Accurate assessment of adrenal function is essential in patients with hypothalamic–pituitary–adrenal (HPA) disease. The measurement of salivary cortisol (SaC) instead of serum cortisol (SeC) offers several advantages, such as the determination of the free hormone. We evaluated the diagnostic value of SeC and SaC both unstimulated and during a high-dose short synacthen test (HDT) in comparison to the insulin tolerance test (ITT).
Comparative study between 2005 and 2007.
Fifty-five patients with HPA impairment and 21 healthy controls were enrolled. Samples were collected in the early morning and over 120 min during the HDT. Receiver operating characteristic analysis revealed individual thresholds for four HDT periods (0–30, 0–60, 0–90, and 0–120 min).

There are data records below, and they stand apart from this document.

-- ==== Sys2Proof/Laws/Decode.lean ====
section
/-! SUPPORT. The decoder's pieces on the encoder's pieces, and the inverse: what a piece of bytes that a piece of the
decoder accepts must be. -/

namespace Sys2Proof

/-! ### The limit of 15 bytes (R102) -/

@[simp] theorem limitLength_instr (bs : List Byte) (i : Instr) (rest : List Byte) :
    limitLength bs (.instr i rest) = .instr i rest := rfl

/-- The decoder answers the instructions of R103's procedure and no other. -/
theorem decode_eq_instr {m : Mode} {bs rest : List Byte} {i : Instr} :
    decode m bs = .instr i rest ↔ decodeBytes m bs = .instr i rest := by
  unfold decode
  cases decodeBytes m bs <;> simp only [limitLength] <;> (try split) <;> simp

/-- A rejection for any reason but missing bytes stands. -/
theorem decode_eq_reject {m : Mode} {bs : List Byte} {r : Reject} (hr : r ≠ .truncated) :
    decode m bs = .reject r ↔ decodeBytes m bs = .reject r := by
  unfold decode
  rcases decodeBytes m bs with ⟨i, rest⟩ | rest | _ | q
  · simp [limitLength]
  · simp only [limitLength]; split <;> simp
  · simp [limitLength]
  · simp only [limitLength]
    split
    · rename_i h
      simp only [reduceCtorEq, Decoded.reject.injEq, false_iff]
      exact fun hq => hr (hq ▸ h.1)
    · exact Iff.rfl

/-- What becomes of a #UD once its instruction's bytes are counted. -/
theorem limitLength_udOnceFetched (sz : AddrSize) (bs tail : List Byte) :
    limitLength bs (udOnceFetched sz tail) = Machine.udAnswer sz bs tail := by
  unfold udOnceFetched Machine.udAnswer
  rcases takeModRM sz tail with _ | ⟨reg, rm, r⟩
  · simp [limitLength, maxLen]
  · simp only [limitLength, maxLen]
    congr 1
    exact propext (by omega)

/-! ### Prefixes and REX (R82, R83) -/

theorem scanPfx_encode (p : Pfx) (rest : List Byte) :
    scanPfx .start (p.encode ++ rest) = scanPfx ⟨p.seg, p.a67, false, false, false⟩ rest := by
  obtain ⟨seg, a67⟩ := p
  rcases seg with _ | s <;> cases a67 <;> try cases s
  all_goals rfl

theorem scanPfx_stop {p : Seen} {b : Byte} {bs : List Byte} (h : pfxKind b = none) :
    scanPfx p (b :: bs) = some (p, b :: bs) := by
  simp [scanPfx, h]

theorem scanPfx_66 {p : Seen} {bs : List Byte} (h : p.p66 = false) :
    scanPfx p (0x66#8 :: bs) = scanPfx { p with p66 := true } bs := by
  have hk : pfxKind 0x66#8 = some .p66 := by decide
  simp [scanPfx, hk, Seen.add, h]

theorem pfxKind_rex (x : Rex) : pfxKind x.encode = none := by
  obtain ⟨w, r, x, b⟩ := x
  cases w <;> cases r <;> cases x <;> cases b <;> decide

theorem takeRex_encode (x : Rex) (rest : List Byte) : takeRex .mode64 (x.encode :: rest) = (some x, rest) := by
  obtain ⟨w, r, x, b⟩ := x
  cases w <;> cases r <;> cases x <;> cases b <;> rfl

theorem takeRex_none {m : Mode} {b : Byte} {rest : List Byte} (h : b.extractLsb' 4 4 ≠ 4#4) :
    takeRex m (b :: rest) = (none, b :: rest) := by
  simp [takeRex, h]

/-! ### ModRM, SIB, displacement (R84 to R91) -/

theorem takeDisp_sib (ss : BitVec 2) (index base : BitVec 3) (d : Disp) (rest : List Byte)
    (h : d.fitsBase base = true) :
    takeSib d.md (packByte ss index base :: (d.encode ++ rest)) = some (.sib ss index base d, rest) := by
  have hn : ¬ (d.md = 0#2 ∧ base = 5#3) := by
    rintro ⟨hd, hb⟩
    rw [Disp.md_eq_zero] at hd
    simp [Disp.fitsBase, hd, hb] at h
  simp only [takeSib, packByte_hi, packByte_mid, packByte_low]
  rw [if_neg hn, takeDisp_encode]
  rfl

/-- ModRM and what follows it are read back. -/
theorem takeModRM_encode (sz : AddrSize) (reg : BitVec 3) (rm : Rm) (rest : List Byte)
    (h : rm.wellFormed sz = true) : takeModRM sz (rm.encode reg ++ rest) = some (reg, rm, rest) := by
  cases rm with
  | reg r => simp [Rm.encode, takeModRM]
  | mem m =>
    cases m with
    | base r d =>
      simp only [Rm.wellFormed, Mem.wellFormed, Bool.and_eq_true, bne_iff_ne] at h
      have hn : ¬ (d.md = 0#2 ∧ r = 5#3) := by
        rintro ⟨hd, hb⟩
        rw [Disp.md_eq_zero] at hd
        simp [Disp.fitsBase, hd, hb] at h
      simp [Rm.encode, Mem.encode, takeModRM, Disp.md_ne, takeMem, h.1.1, h.1.2, hn, takeDisp_encode]
    | disp v =>
      simp only [Rm.wellFormed, Mem.wellFormed, bne_iff_ne] at h
      simp [Rm.encode, Mem.encode, takeModRM, takeMem, h, take32_bytes32]
    | sib ss i b d =>
      simp only [Rm.wellFormed, Mem.wellFormed, Bool.and_eq_true, bne_iff_ne] at h
      simp [Rm.encode, Mem.encode, takeModRM, Disp.md_ne, takeMem, h.1, takeDisp_sib _ _ _ _ _ h.2]
    | sibNoBase ss i v =>
      simp only [Rm.wellFormed, Mem.wellFormed, bne_iff_ne] at h
      simp [Rm.encode, Mem.encode, takeModRM, takeMem, h, takeSib, take32_bytes32]
    | base16 r d =>
      simp only [Rm.wellFormed, Mem.wellFormed, Bool.and_eq_true, Bool.or_eq_true, beq_iff_eq, bne_iff_ne] at h
      have hn : ¬ (d.md = 0#2 ∧ r = 6#3) := by
        rintro ⟨hd, hb⟩
        rw [Disp16.md_eq_zero] at hd
        simp [hd, hb] at h
      simp [Rm.encode, Mem.encode, takeModRM, Disp16.md_ne, takeMem, h.1, hn, takeDisp16_encode]
    | disp16 v =>
      simp only [Rm.wellFormed, Mem.wellFormed, beq_iff_eq] at h
      simp [Rm.encode, Mem.encode, takeModRM, takeMem, h, take16_bytes16]

/-- Six bytes are enough for ModRM, SIB and displacement: the operand of any form is complete in them. -/
theorem takeModRM_of_length {sz : AddrSize} {bs : List Byte} (h : 6 ≤ bs.length) : takeModRM sz bs ≠ none := by
  rcases bs with _ | ⟨b0, _ | ⟨b1, _ | ⟨b2, _ | ⟨b3, _ | ⟨b4, _ | ⟨b5, bs⟩⟩⟩⟩⟩⟩ <;> simp at h
  simp only [takeModRM, takeMem, takeSib, takeDisp, takeDisp16, take8, take16, take32]
  split_ifs <;> simp

/-! ### Bits of the packed prefix bytes -/

theorem bitsByte_bits (b7 b6 b5 b4 b3 b2 b1 b0 : Bool) :
    (bitsByte b7 b6 b5 b4 b3 b2 b1 b0).getLsbD 7 = b7 ∧ (bitsByte b7 b6 b5 b4 b3 b2 b1 b0).getLsbD 6 = b6 ∧
    (bitsByte b7 b6 b5 b4 b3 b2 b1 b0).getLsbD 5 = b5 ∧ (bitsByte b7 b6 b5 b4 b3 b2 b1 b0).getLsbD 4 = b4 ∧
    (bitsByte b7 b6 b5 b4 b3 b2 b1 b0).getLsbD 3 = b3 ∧ (bitsByte b7 b6 b5 b4 b3 b2 b1 b0).getLsbD 2 = b2 ∧
    (bitsByte b7 b6 b5 b4 b3 b2 b1 b0).getLsbD 1 = b1 ∧ (bitsByte b7 b6 b5 b4 b3 b2 b1 b0).getLsbD 0 = b0 := by
  revert b7 b6 b5 b4 b3 b2 b1 b0; decide

/-- The inverted vvvv field is read back. -/
theorem vvvv_bits (b7 b2 b1 b0 : Bool) (v : BitVec 4) :
    ~~~((bitsByte b7 (!v.getLsbD 3) (!v.getLsbD 2) (!v.getLsbD 1) (!v.getLsbD 0) b2 b1 b0).extractLsb' 3 4) = v := by
  revert b7 b2 b1 b0 v; decide

theorem bitsByte_low2 (b7 b6 b5 b4 b3 b2 b1 b0 : Bool) :
    (bitsByte b7 b6 b5 b4 b3 b2 b1 b0).extractLsb' 0 2 = BitVec.ofBool b1 ++ BitVec.ofBool b0 := by
  revert b7 b6 b5 b4 b3 b2 b1 b0; decide

/-- The aaa field is read back. -/
theorem aaa_bits (b7 b6 b5 b4 b3 : Bool) (a : BitVec 3) :
    (bitsByte b7 b6 b5 b4 b3 (a.getLsbD 2) (a.getLsbD 1) (a.getLsbD 0)).extractLsb' 0 3 = a := by
  revert b7 b6 b5 b4 b3 a; decide

theorem bitsByte_top2 (b7 b6 b5 b4 b3 b2 b1 b0 : Bool) :
    (bitsByte b7 b6 b5 b4 b3 b2 b1 b0).extractLsb' 6 2 = BitVec.ofBool b7 ++ BitVec.ofBool b6 := by
  revert b7 b6 b5 b4 b3 b2 b1 b0; decide

theorem bitsByte_low5 (b7 b6 b5 b4 b3 b2 b1 b0 : Bool) :
    (bitsByte b7 b6 b5 b4 b3 b2 b1 b0).extractLsb' 0 5 =
      BitVec.ofBool b4 ++ BitVec.ofBool b3 ++ BitVec.ofBool b2 ++ BitVec.ofBool b1 ++ BitVec.ofBool b0 := by
  revert b7 b6 b5 b4 b3 b2 b1 b0; decide

theorem bitsByte_low3 (b7 b6 b5 b4 b3 b2 b1 b0 : Bool) :
    (bitsByte b7 b6 b5 b4 b3 b2 b1 b0).extractLsb' 0 3 =
      BitVec.ofBool b2 ++ BitVec.ofBool b1 ++ BitVec.ofBool b0 := by
  revert b7 b6 b5 b4 b3 b2 b1 b0; decide

theorem bitsByte_ll (b7 b6 b5 b4 b3 b2 b1 b0 : Bool) :
    (bitsByte b7 b6 b5 b4 b3 b2 b1 b0).extractLsb' 5 2 = BitVec.ofBool b6 ++ BitVec.ofBool b5 := by
  revert b7 b6 b5 b4 b3 b2 b1 b0; decide

/-! ### What an accepted piece of bytes is -/

/-- How many prefixes have been seen. -/
def Seen.count (p : Seen) : Nat :=
  (if p.seg.isSome then 1 else 0) + (if p.a67 then 1 else 0) + (if p.p66 then 1 else 0) +
    (if p.rep then 1 else 0) + (if p.lock then 1 else 0)

theorem Seen.count_add {p p' : Seen} {k : PfxKind} (h : p.add k = some p') : p'.count = p.count + 1 := by
  cases k <;> simp only [Seen.add] at h <;> split at h <;> simp at h <;> subst h <;> simp_all [Seen.count] <;> omega

/-- The prefixes taken are a front of the bytes, one byte for each. -/
theorem scanPfx_front {bs : List Byte} : ∀ {p0 p : Seen} {r : List Byte}, scanPfx p0 bs = some (p, r) →
    ∃ f, bs = f ++ r ∧ f.length + p0.count = p.count := by
  induction bs with
  | nil =>
    intro p0 p r h
    simp [scanPfx] at h
    obtain ⟨rfl, rfl⟩ := h
    exact ⟨[], rfl, by simp⟩
  | cons b bs ih =>
    intro p0 p r h
    simp only [scanPfx] at h
    split at h
    · simp at h
      obtain ⟨rfl, rfl⟩ := h
      exact ⟨[], rfl, by simp⟩
    · split at h
      · cases h
      · rename_i k hk p' hp'
        obtain ⟨f, hf, hl⟩ := ih h
        have := Seen.count_add hp'
        exact ⟨b :: f, by simp [hf], by simp; omega⟩

/-- A REX byte is taken in Mode64 only. -/
theorem takeRex_front {m : Mode} {bs r : List Byte} {rex : Option Rex} (h : takeRex m bs = (rex, r)) :
    ∃ f, bs = f ++ r ∧ f.length = (if rex.isSome then 1 else 0) ∧ (m = .mode64 ∨ rex = none) := by
  unfold takeRex at h
  split at h
  · simp at h
    obtain ⟨rfl, rfl⟩ := h
    exact ⟨[], rfl, rfl, Or.inr rfl⟩
  · split at h <;> simp at h <;> obtain ⟨rfl, rfl⟩ := h
    · rename_i hh
      exact ⟨[_], rfl, rfl, Or.inl hh.1⟩
    · exact ⟨[], rfl, rfl, Or.inr rfl⟩

theorem take8_front {bs r : List Byte} {v : BitVec 8} (h : take8 bs = some (v, r)) : bs = [v] ++ r := by
  cases bs with
  | nil => simp [take8] at h
  | cons b bs => simp [take8] at h; simp [h]

theorem take16_front {bs r : List Byte} {v : BitVec 16} (h : take16 bs = some (v, r)) :
    ∃ f, bs = f ++ r ∧ f.length = 2 := by
  rcases bs with _ | ⟨b0, _ | ⟨b1, bs⟩⟩ <;> simp [take16] at h
  exact ⟨[b0, b1], by simp [h.2], rfl⟩

theorem take32_front {bs r : List Byte} {v : BitVec 32} (h : take32 bs = some (v, r)) :
    ∃ f, bs = f ++ r ∧ f.length = 4 := by
  rcases bs with _ | ⟨b0, _ | ⟨b1, _ | ⟨b2, _ | ⟨b3, bs⟩⟩⟩⟩ <;> simp [take32] at h
  exact ⟨[b0, b1, b2, b3], by simp [h.2], rfl⟩

theorem takeDisp_front {md : BitVec 2} {bs r : List Byte} {d : Disp} (h : takeDisp md bs = some (d, r)) :
    (∃ f, bs = f ++ r ∧ f.length = d.len) ∧ (md ≠ 0#2 → d ≠ .none) := by
  unfold takeDisp at h
  split at h
  · rename_i hmd
    simp at h
    obtain ⟨rfl, rfl⟩ := h
    exact ⟨⟨[], rfl, rfl⟩, fun hh => absurd hmd hh⟩
  · split at h <;> simp only [Option.map_eq_some_iff, Prod.mk.injEq, Prod.exists] at h
    · obtain ⟨v, r', h, rfl, rfl⟩ := h
      exact ⟨⟨[v], take8_front h, rfl⟩, by simp⟩
    · obtain ⟨v, r', h, rfl, rfl⟩ := h
      exact ⟨take32_front h, by simp⟩

theorem takeDisp16_front {md : BitVec 2} {bs r : List Byte} {d : Disp16} (h : takeDisp16 md bs = some (d, r)) :
    (∃ f, bs = f ++ r ∧ f.length = d.len) ∧ (md ≠ 0#2 → d ≠ .none) := by
  unfold takeDisp16 at h
  split at h
  · rename_i hmd
    simp at h
    obtain ⟨rfl, rfl⟩ := h
    exact ⟨⟨[], rfl, rfl⟩, fun hh => absurd hmd hh⟩
  · split at h <;> simp only [Option.map_eq_some_iff, Prod.mk.injEq, Prod.exists] at h
    · obtain ⟨v, r', h, rfl, rfl⟩ := h
      exact ⟨⟨[v], take8_front h, rfl⟩, by simp⟩
    · obtain ⟨v, r', h, rfl, rfl⟩ := h
      exact ⟨take16_front h, by simp⟩

theorem front_cons {bs r : List Byte} {n : Nat} (b : Byte) (h : ∃ f, bs = f ++ r ∧ f.length = n) :
    ∃ f, b :: bs = f ++ r ∧ f.length = 1 + n := by
  obtain ⟨f, rfl, rfl⟩ := h
  exact ⟨b :: f, rfl, by simp; omega⟩

/-- What `takeModRM` accepts has the length of its operand, which the address size can spell. -/
theorem takeModRM_front {sz : AddrSize} {bs r : List Byte} {reg : BitVec 3} {rm : Rm}
    (h : takeModRM sz bs = some (reg, rm, r)) :
    (∃ f, bs = f ++ r ∧ f.length = rm.len) ∧ rm.wellFormed sz = true := by
  unfold takeModRM at h
  split at h
  · cases h
  · rename_i mb bs
    simp only at h
    split at h
    · simp at h; obtain ⟨_, rfl, rfl⟩ := h; exact ⟨⟨[mb], rfl, rfl⟩, rfl⟩
    · simp only [Option.map_eq_some_iff, Prod.mk.injEq, Prod.exists] at h
      obtain ⟨m, r', h, _, rfl, rfl⟩ := h
      unfold takeMem at h
      split at h
      · rename_i hsz
        split at h <;> simp only [Option.map_eq_some_iff, Prod.mk.injEq, Prod.exists] at h
        · obtain ⟨v, r', h, rfl, rfl⟩ := h
          exact ⟨front_cons _ (take16_front h), by simp [Rm.wellFormed, Mem.wellFormed, hsz]⟩
        · rename_i hn
          obtain ⟨v, r', h, rfl, rfl⟩ := h
          refine ⟨front_cons _ (takeDisp16_front h).1, ?_⟩
          simp [Rm.wellFormed, Mem.wellFormed, hsz]
          have := (takeDisp16_front h).2
          tauto
      · rename_i hsz
        split at h
        · unfold takeSib at h
          split at h
          · cases h
          · simp only at h
            split at h <;> simp only [Option.map_eq_some_iff, Prod.mk.injEq, Prod.exists] at h
            · obtain ⟨v, r', h, rfl, rfl⟩ := h
              refine ⟨?_, by simp [Rm.wellFormed, Mem.wellFormed, hsz]⟩
              have := front_cons mb (front_cons (by assumption) (take32_front h))
              simpa [Rm.len, Nat.add_assoc] using this
            · rename_i hn
              obtain ⟨v, r', h, rfl, rfl⟩ := h
              refine ⟨?_, ?_⟩
              · obtain ⟨f, hf, hl⟩ := front_cons mb (front_cons (by assumption) (takeDisp_front h).1)
                exact ⟨f, hf, by rw [hl]; simp only [Rm.len]; omega⟩
              · simp [Rm.wellFormed, Mem.wellFormed, hsz, Disp.fitsBase]
                have := (takeDisp_front h).2
                tauto
        · split at h <;> simp only [Option.map_eq_some_iff, Prod.mk.injEq, Prod.exists] at h
          · obtain ⟨v, r', h, rfl, rfl⟩ := h
            exact ⟨front_cons _ (take32_front h), by simp [Rm.wellFormed, Mem.wellFormed, hsz]⟩
          · rename_i h4 hn
            obtain ⟨v, r', h, rfl, rfl⟩ := h
            refine ⟨front_cons _ (takeDisp_front h).1, ?_⟩
            simp [Rm.wellFormed, Mem.wellFormed, hsz, Disp.fitsBase, h4]
            have := (takeDisp_front h).2
            tauto

end Sys2Proof
end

The ITT identified 30 subjects as adrenal insufficient. With respect to the four HDT periods, sensitivity and specificity were 67–79% and 71–88% for SeC, compared with 63–72% and 72–86% for SaC. If upper and lower thresholds (with specificities >95%) were applied, patients were diagnosed in 40–45% by SeC and in 25–31% by SaC. The combination of basal cortisol and HDT allowed a diagnosis in 47–49% (SeC) and in 42–45% (SaC) respectively.
We suggest the determination of basal SeC or SaC as first-line test. In comparison to the ITT, the HDT has only limited value in screening for alterations of the HPA axis. If the HDT is performed, sampling may be limited to 30 min post-synacthen, using either SeC or SaC. Due to the ease of collection and the independence of binding proteins, SaC may be preferable.